戦争終結で、マケイン氏は釈放されたが、36才の彼の髪は真っ白になり、膝や腕にも一生不自由を負った。
それから、政治家に転身した彼は、90年代、上院議員としてベトナムアメリカの架け橋となり、国交を正常化し、ブッシュ政権によるテロ容疑者への拷問にも、拷問の経験者として激しく反対した。他にも、不法移民の米国籍取得を援助する法案を、民主党の議員と協力して提出した。
そんな彼に、「民主党へ行け」という人もおり、実際に、04年の民主党候補ケリー氏は、マケイン氏を副大統領候補にしたがったが、マケイン氏は拒否した。「共和党を元に戻したい」という気持ちで。
また、彼はバングラディシュ人の女の子を養女にしているそうだ。

はっきり言って、オバマ氏が苦労知らずのお坊ちゃんに見えるほどの経歴だ。
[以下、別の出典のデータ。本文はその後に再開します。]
-- ==== Sys2Proof/Config.lean ====
section
/-! DEFINITION. The constants of the hardware (00_scope.md R8, 10_state.md R38), and the one open parameter. -/

namespace Sys2Proof

/-- `CAPACITY`: the number of memory words, fixed at 100 (R8, R46). -/
abbrev Config.capacity : Int := 100

/-- The decode divisor: a word splits into operation code and operand by 100 (R38, R61). -/
abbrev Config.splitBase : Int := 100

/-- `REALISATION_BOUND` (R8, 92_eei_decisions.md D2): the largest magnitude the storage of a physical
realisation holds. OPEN in the spec and "not an argument of the architectural model": `step` never reads it,
only `finiteStep` does (log entry 9). It has no body, so no proof can see a value of it. -/
opaque Config.realisationBound : Nat

end Sys2Proof
end

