-- ==== Sys2Proof/Laws/Realisation.lean ====
section
/-! SUPPORT. Which integers a realisation's bound is about (92_eei_decisions.md D2). -/

namespace Sys2Proof.Machine

/-- The words of memory are those at the addresses 0 to 99. -/
theorem mem_allWords (s : State) (v : Int) : v ∈ allWords s ↔ ∃ a, InMem a ∧ s.word a = v := by
  simp only [allWords, List.mem_map, List.mem_range]
  constructor
  · rintro ⟨i, hi, e⟩
    exact ⟨Int.ofNat i, ⟨Int.natCast_nonneg i, by simp only [Int.ofNat_eq_natCast]; omega⟩, e⟩
  · rintro ⟨a, h, e⟩
    exact ⟨a.toNat, by omega, by rw [Int.ofNat_eq_natCast, Int.toNat_of_nonneg h.1, e]⟩

/-- A stored integer is one of the five registers, the pending address, or a word of memory. -/
theorem mem_storedValues (s : State) (v : Int) :
    v ∈ storedValues s ↔ v = s.acc ∨ v = s.pc ∨ v = s.ir ∨ v = s.opc ∨ v = s.opd ∨ s.pend = some v ∨
      ∃ a, InMem a ∧ s.word a = v := by
  simp [storedValues, mem_allWords]

/-- The bound check as a statement about each stored integer. -/
theorem withinBound_iff (bound : Nat) (s : State) :
    withinBound bound s = true ↔ ∀ v ∈ storedValues s, |v| ≤ (bound : Int) := by
  simp only [withinBound, List.all_eq_true, decide_eq_true_eq, Int.abs_eq_natAbs, Int.ofNat_le]

end Sys2Proof.Machine
end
こんなすごい人だったなんて、マケインのアメリカもちょっと見てみたかった気がする。


付記(8月20日)
嫌米のような私だけれど、昨年末にはアメリカ旅行に行きました。
いやあ、実にいい国でした。人々はみんな親切だし、旅行しやすいし、普通のところにいくぶんには治安も悪くなかったし。何より、ご飯がみんな美味しかった!
好きですよ。アメリカ。ミステリ好きは、だいたい英米は好きだと思う。